Just Under the Radar
By Bob Pinato, MPD Editorial Advisor

Where but from the innovation masters of advanced semiconductor technology would we find such diverse uses for new, exciting and advanced GaN devices? GaN, a semiconductor platform that was developed over many years through DARPA funding by many small and large commercial and defense industry technology firms. We are finding that GaN, only a few years ago relegated to the ones who could afford the premiums which the exotic small wafer technology demanded, is finding its way into other moderate volume commercial and government projects. Once thought of, and by many still is, as a replacement for high power amplifiers in base stations due to its higher efficiencies and optimal operation for the new 4G, LTE, WiMAX (and beyond) frequency bands, GaN is now being identified with new products and market parameters due more to its broadband and efficiency characteristics than its cost advantages.

As evidenced at U.S. and international mobile communications, CATV, RADAR, technology and defense conferences, GaN is getting a lot of well-deserved attention from the designer and end user communities. GaN is more efficient, very green messages here, has wider bandwidth and can attain higher frequencies with high power outputs than most of its contemporaries in GaAs and Silicon.

This quarter, there are numerous shows, conferences and symposia across the industry in many countries around the world that are all going to have elements of GaN being proposed for the systems key to their industries. There is the CATV show in China; CCBN, a defense RADAR and aerospace show in Bangalore; CommunicAsia in Singapore; and MTT and CTIA in the USA. Each in a different and very specific segment of the industry; each has its own unique characteristics, frequency and technology requirements. Something which GaN, in each segment, can support the system requirements, at a price point key to each industry.

Take, for example, CCBN in Beijing, the biggest CATV conference in Asia, servicing the largest new CATV market in the world. With China committing tens of billions to communications infrastructure to build out the network in tier 2 & 3 cities in the current new five year plan, companies are falling over each other to be participants in the planning, design and execution of a new “from the ground up” system. A system that is capable of supporting the “tripleplay” over their bi-directional broadband networks. U.S. powerhouses such as Motorola, Cisco, Arris (C-Cor), among others, who are touting their new “green” power amplifiers, line amps, power doublers and sub-systems, are working to gain recognition for their new “greener” approaches in an industry driven by price, quality, up-time and a system design which goes back almost 40 years. Also, at the same time, both designing into new systems with other international firms (who act as the main contractors and brokers), SARFTA (China Broadcasters forum, akin to the FCC), and competing with the local firms, while at the same time working with those who have secured some of the in-country state and prefecture contracts to develop the systems.

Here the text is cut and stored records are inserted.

-- ==== Sys2Proof/Machine/Rings.lean ====
section
/-!
DEFINITION. Majors 0x38 and 0x39: the ring registers (R300–R310) and the fills (R311–R315), with the step FILL_PUBLISH.
-/
namespace Sys2Proof.Machine
open Sys2Proof

/-! ## Rings (R300, R301) -/

def Tile.ring (t : Tile) (m : Ring) : RingReg := vget t.rings m.toNat RingReg.empty
def State.ring (s : State) (m : Ring) : RingReg := s.tile.ring m
def State.setRing (s : State) (m : Ring) (r : RingReg) : State := { s with tile := { s.tile with rings := vset s.tile.rings m.toNat r } }
/-- The configuration word (R300). -/
def RingReg.word (r : RingReg) : Word := wNat (r.base.toNat + r.count * 2 ^ 20 + r.esize * 2 ^ 27 + bit r.layout * 2 ^ 36)
/-- COUNT − FILLED − K. -/
def RingReg.free (r : RingReg) : Nat := r.count - r.filled - r.claims.length
/-- The scratchpad offset of an entry. -/
def RingReg.entry (r : RingReg) (e : Nat) : Nat := r.base.toNat + e % max 1 r.count * r.esize * 256
def RingReg.pop (r : RingReg) (n : Nat) : RingReg := { r with head := (r.head + n) % max 1 r.count, filled := r.filled - n }
def RingReg.publish (r : RingReg) (n : Nat) : RingReg := { r with tail := (r.tail + n) % max 1 r.count, filled := r.filled + n }

/-- Whether a step of a place in the order of R301 may fall in a cycle: no step of a later place has fallen in it. -/
def RingReg.may (r : RingReg) (rank now : Nat) : Bool := r.at_ != now || decide (r.rank ≤ rank)
def RingReg.stamp (r : RingReg) (rank now : Nat) : RingReg := { r with at_ := now, rank := rank }
/-- A step on a ring that the other processor has configured, or that a later place has been taken of, in this cycle falls in a later
one (R301, R335). -/
def inOrder (m : Ring) (rank : Nat) (s : State) (k : State → Out) : Out := if (s.ring m).may rank s.cycle then k s else stay .other 0 s
/-- The place of a configuration: the main core's takes effect first (R335). -/
def State.cfgRank (s : State) : Nat := if s.onMain then 5 else 6

/-- A ring or matrix instruction that a task has issued binds its continuations to the tile (R333). -/
def State.useMatrix (s : State) : State :=
  if s.onMain then { s with tile := { s.tile with task := s.tile.task.map (fun t => { t with matrix := true }) } } else s
/-- A ring or matrix instruction traps. -/
def matrixTrap (code : BitVec 8) (detail : Word) (len : Nat) (s : State) : Out := trapAt code detail len s.useMatrix
/-- The detail of RINGUSE (R303). -/
def ringUse (cause : Nat) (m : Ring) (len : Nat) (s : State) : Out := matrixTrap codeRinguse (wNat (cause + m.toNat * 2 ^ 8)) len s
/-- A ring or matrix instruction completes. -/
def matrixDone (len : Nat) (s : State) : Out := complete len s.useMatrix

/-! ## Publication of fills (R301, R310) -/

/-- Whether the oldest claimed fill of a ring has written its entry; one that has been discarded never has (R334). -/
def State.fillReady (s : State) (lcid : Nat) (h : BitVec 16) : Bool :=
  match s.findCmd (.stage lcid) h with
  | some c => c.status == .done || (c.status == .pending && c.allWritten && c.allRead)
  | none => false
/-- A fill's command after its publication. -/
def State.released (s : State) (lcid : Nat) (h : BitVec 16) : State :=
  match s.findCmd (.stage lcid) h with
  | some c => s.putCmd (.stage lcid) { c with needed := false }
  | none => s
/-- Whether a tile's fills are published: its team has not failed (R334), and its commands take steps. -/
def State.mayPublish (s : State) (lcid : Nat) : Bool :=
  s.engineOpen (.stage lcid) && (match s.teamOf (.stage lcid) with | some t => t.state != .failed | none => true)
/-- The entry at TAIL is published, when its fill has written it. -/
def State.publishFill (s : State) (lcid : Nat) (m : Ring) : State :=
  let k := s.getTile lcid
  let r := k.ring m
  match r.claims with
  | [] => s
  | h :: rest =>
    if s.fillReady lcid h && r.may 2 s.cycle && s.mayPublish lcid then
      let r1 := ({ r.publish 1 with claims := rest } : RingReg).stamp 2 s.cycle
      (((s.setTile lcid { k with rings := vset k.rings m.toNat r1 }).released lcid h).countAt lcid 2 7 1).progressOf (.stage lcid)
    else s
/-- FILL_PUBLISH. -/
def execFillPublish (x : EvRing) (s : State) : Out := .next (s.publishFill x.lcid x.m)
/-- An eager tile runs its stage core's commands and publishes what they have filled. -/
def State.pumpFills (s : State) (m : Ring) : State :=
  if s.eager then
    (List.range (s.ring m).claims.length).foldl (fun s _ => s.publishFill s.here m) (s.runCmds (.stage s.here))
  else s

/-! ## RING (R304–R309) -/

/-- The word of R300 taken apart. -/
def ringOfWord (r : RingReg) (w : Nat) : RingReg :=
  { r with base := BitVec.ofNat 20 w, count := fld w 20 7, esize := fld w 27 9, layout := fld w 36 1 == 1, head := 0, tail := 0,
           filled := 0, ncommit := 0, wid8 := 0, wid16 := 0 }
/-- Whether a configuration word keeps R305's limits. -/
def ringWordOk (spsize w : Nat) : Bool :=
  let count := fld w 20 7
  let esize := fld w 27 9
  let base := fld w 0 20
  if count = 0 then decide (w = 0)
  else decide (count ≤ 64 ∧ 1 ≤ esize ∧ esize ≤ 256 ∧ base % 4096 = 0 ∧ base + count * esize * 256 ≤ spsize)
    && (fld w 36 1 == 0 || esize == 32)
/-- Whether a matrix instruction in progress reads a ring. -/
def State.ringRead (s : State) (m : Ring) : Bool := s.tile.mmas.any (fun x => x.ma == m || x.mb == m)
def execRcfg (x : OpRing) (s : State) : Out :=
  guarded x.q 8 s fun s =>
    let w := (s.rdG x.g).toNat
    if fld w 37 27 ≠ 0 then matrixTrap codeIllegal (wNat ((Instr.rcfg x).encode.headD 0)) 8 s
    else if !ringWordOk s.spsize w then ringUse 1 x.m 8 s
    else
      let s1 := if (s.ring x.m).claims = [] then s else s.pumpFills x.m
      if (s1.ring x.m).claims ≠ [] ∨ s1.ringRead x.m then stay .other 0 s1
      else inOrder x.m s1.cfgRank s1 fun s =>
        matrixDone 8 (s.setRing x.m ((ringOfWord (s.ring x.m) w).stamp s.cfgRank s.cycle))
def execRtol (x : OpRing) (s : State) : Out :=
  guarded x.q 8 s fun s =>
    let w := s.rdG x.g
    if fld w.toNat 34 30 ≠ 0 then matrixTrap codeIllegal (wNat ((Instr.rtol x).encode.headD 0)) 8 s
    else inOrder x.m s.cfgRank s fun s =>
      matrixDone 8 (s.setRing x.m (({ s.ring x.m with tol := w } : RingReg).stamp s.cfgRank s.cycle))
/-- What RGET selects (R307). -/
def RingReg.select (r : RingReg) (sel : Nat) : Word :=
  match sel with
  | 0 => r.word
  | 1 => wNat (r.head + r.tail * 2 ^ 8 + r.filled * 2 ^ 16 + r.claims.length * 2 ^ 24)
  | 2 => r.tol
  | 3 => r.ncommit
  | 4 => r.wid8
  | _ => r.wid16
def execRget (x : OpRget) (s : State) : Out :=
  guarded x.q 8 s fun s => inOrder x.m 4 s fun s =>
    matrixDone 8 ((s.wrG x.d ((s.ring x.m).select x.sel.toNat)).setRing x.m ((s.ring x.m).stamp 4 s.cycle))

/-- Whether every earlier access to a location of class TILE has performed (R310). -/
def State.tileQuiet (s : State) : Bool :=
  s.core.pend.all (fun a => a.performed || a.kind.isSev || !s.coversAccess s.cur .tile a)
    && s.core.lates.all (fun a => !s.coversSome s.cur .tile a.addr a.size)
def execRadv (x : OpRadv) (s : State) : Out :=
  guarded x.q 8 s fun s => inOrder x.m (if x.far then 2 else 1) s fun s =>
    let r := s.ring x.m
    let n := x.n.toNat
    if r.count = 0 then ringUse 2 x.m 8 s
    else if x.far && r.claims != [] then ringUse 5 x.m 8 s
    else if (if x.far then r.free else r.filled) < n then ringUse 4 x.m 8 s
    else
      let s1 := if s.tileQuiet then s else s.settled
      if !s1.tileQuiet || (!x.far && s1.ringRead x.m) then stay .other 0 s1
      else
        matrixDone 8 (s1.setRing x.m ((if x.far then (s1.ring x.m).publish n else (s1.ring x.m).pop n).stamp (if x.far then 2 else 1)
          s1.cycle))
def execRwait (x : OpRadv) (s : State) : Out :=
  guarded x.q 8 s fun s => inOrder x.m 4 s fun s =>
    let n := x.n.toNat
    let ok (s : State) : Bool := decide (n ≤ (if x.far then (s.ring x.m).free else (s.ring x.m).filled))
    if (s.ring x.m).count = 0 then ringUse 2 x.m 8 s
    else if (s.ring x.m).count < n then ringUse 6 x.m 8 s
    else acquired s fun s =>
      let s1 := if ok s then s else s.pumpFills x.m
      if ok s1 then matrixDone 8 (s1.setRing x.m ((s1.ring x.m).stamp 4 s1.cycle)) else stay .other 0 s1

/-! ## FILL (R311–R315) -/

/-- A fill's acceptance (R312 step 7): its source rows against the extents. -/
def acceptFill (d : GReg) (w : CmdWork) (need : BitVec 4) (s : State) : State :=
  let h := s.core.handle
  let s1 := (s.wrG d (h.setWidth 64)).progress
  match s.firstUngranted need 0 w.srcRows with
  | some o => (s1.addCmd w (.faulted codeEngext (engextDetail h 0 o))).engineFaulted s.cur ⟨h, codeEngext, engextDetail h 0 o⟩
  | none =>
    (((s1.addCmd w .pending).countBytes s.cur 0 ((w.srcRows.headD (0, 0)).1) ((w.srcRows.map Prod.snd).sum)).countBytes s.cur 1
      ((w.dstRows.headD (0, 0)).1) ((w.dstRows.map Prod.snd).sum))
/-- The ANCHOR of a source row (R302): the lowest extent that holds its first byte with read and engine rights. -/
def State.anchorOf (s : State) (a : Nat) : Word :=
  match (List.range 16).find? (fun x => (s.extent x).grants 5 a) with
  | some x => wNat (12 * 2 ^ 60 + x * 2 ^ 56 + (a - (s.extent x).base.toNat))
  | none => wNat (12 * 2 ^ 60)
/-- The wait for a free entry and for room in the queue, and the claim (R312 steps 5 and 6). -/
def claimed (m : Ring) (s : State) (k : Nat → State → Out) : Out :=
  let s1 := if (s.ring m).free = 0 then s.pumpFills m else s
  if (s1.ring m).free = 0 then stay .other 0 s1
  else whenRoom s1 fun s => inOrder m 3 s fun s =>
    let r := s.ring m
    k (scratchAddr s.here (r.entry (r.tail + r.claims.length)))
      (s.setRing m (({ r with claims := r.claims ++ [s.core.handle] } : RingReg).stamp 3 s.cycle))
/-- The checks of R312 steps 1 to 4, with the 64 source rows, the regions they may lie in, the illegal case and the ring's condition. -/
def fillChecks (m : Ring) (src : AReg) (a str w : Nat) (ok : Region → Bool) (bad : Bool) (fits : RingReg → Bool) (word : Nat)
    (s : State) (k : State → Out) : Out :=
  if !ptrOk (s.rdA src) then trapAt codeBadaddr (s.rdA src) 16 s
  else match s.rowOutside ok a str w 0 64 with
    | some b => trapAt codeBadaddr (wInt b) 16 s
    | none =>
      if bad then trapAt codeIllegal (wNat word) 16 s
      else inOrder m 3 s fun s =>
        if (s.ring m).count = 0 then ringUse 2 m 16 s
        else if !fits (s.ring m) then ringUse 3 m 16 s
        else k s
/-- The regions RQUANT and RFILL read. -/
def Region.fillSrc (r : Region) : Bool := r.isGlobal || r.isScratch
def execRquant (x : OpRquant) (s : State) : Out :=
  guarded x.q 16 s fun s =>
    let w := s.rdA x.src
    let a := ptrAddr w
    let str := if x.str = 0 then 128 else (s.rdG x.str).toNat
    let band := if x.fixed then some ((s.rdG x.band).setWidth 16) else none
    fillChecks x.m x.src a str 128 Region.fillSrc (ptrFmt w != .bf16 || ptrBlog w != 0 || decide (2 ^ 32 ≤ str))
      (fun r => r.layout) ((Instr.rquant x).encode.headD 0) s fun s =>
      claimed x.m s fun dst s =>
        let rm := resolveRm s.core.fpctl x.rm
        let c := s.core
        let s1 := if rm = .rsr then { s with core := { c with seed := seedNext c.seed 8192 } } else s
        complete 16 (acceptFill x.d (.quant x.m a dst str band rm c.seed (s.anchorOf a)) 5 s1)
/-- RFILL, and RFILLW from the weight store. -/
def rawFill (x : OpRfill) (ok : Region → Bool) (need : BitVec 4) (word : Nat) (s : State) : Out :=
  guarded x.q 16 s fun s =>
    let a := ptrAddr (s.rdA x.src)
    let w := (s.rdG x.width).toNat
    let str := if x.str = 0 then w else (s.rdG x.str).toNat
    fillChecks x.m x.src a str w ok (decide (x.str ≠ 0 ∧ 2 ^ 32 ≤ str) || w == 0)
      (fun r => !r.layout && decide (64 * w ≤ r.esize * 256)) word s fun s =>
      claimed x.m s fun dst s => complete 16 (acceptFill x.d (.fill x.m a dst str w) need s)
def execRfill (x : OpRfill) (s : State) : Out := rawFill x Region.fillSrc 5 ((Instr.rfill x).encode.headD 0) s
def execRfillw (x : OpRfill) (s : State) : Out := rawFill x Region.isWeights 13 ((Instr.rfillw x).encode.headD 0) s

end Sys2Proof.Machine
end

In the middle of all this newness and excitement defining the network architecture and requirements is a technology known as GaN (Gallium Nitride). GaN is quickly becoming a major focus due to its greener footprint, as it allows for designs which can use fewer amplifiers in the network, but again at a price. It becomes a device versus systems cost tradeoff, something which puts the primarily American driven technology (Europe and Japan have GaN also) in a very solid position when competing against the older Silicon power amplifiers supplied by NXP, Freescale and others for systems requiring efficient, flat, broad band (5 MHz to 1.2 GHz), highly reliable operation up to 1.2 GHz. A revolution in CATV systems deployment is taking place in the international realm and is driving the need for “green” in Europe and Asia, even making GaN a preferred technology in some contract proposals. Again the USA is leading in innovation and technology that is leading to systems innovation, but challenging our ability to manufacture and export a slightly exotic technology to the world for use in the higher end products.

In Bangalore, the defense industry is touting the latest in avionics systems, RADAR systems and aeronautics and satellite systems, which are being driven by a new focus to upgrade systems for the country. Every major name one can think of from around the world is in Bangalore for the defense and RADAR show this year (see Microwave Product Digest story on the India Aeronautics Show, June 2011) and defense show later in 2012. India is committing over $15 billion USD to developing and purchasing new systems for upgrading the air force, navy and army for future systems deployments. In RADAR systems, the key power amplifier technologies are still silicon based bi-polar and LDMOS amplifiers. However, for the wider band RADAR applications, it is clear that the new technology of choice for the future is in GaN. Again, a technology developed in the USA, manufactured in the USA and which can be supplied by the USA (if regulations are loosened for key partners) to address potentially hundreds of millions of dollars in sales in the next five to eight years. Israel and some European firms are now using some of the U.S. technology and their own as well, aggressively pursuing this business and, with the limitations we place on our own exports, at an advantage over our U.S. companies.

Our USA technology and systems developments are among the best in the world. While we could sell to some of our systems, there are potential billions to be made if U.S. firms step up and (like aircraft manufacturers do) partner with local in-country firms to co-manufacture the final assemblies in the home country, giving the USA firm a lever to use their own technology and at the same time sell a U.S. (even partially manufactured) product.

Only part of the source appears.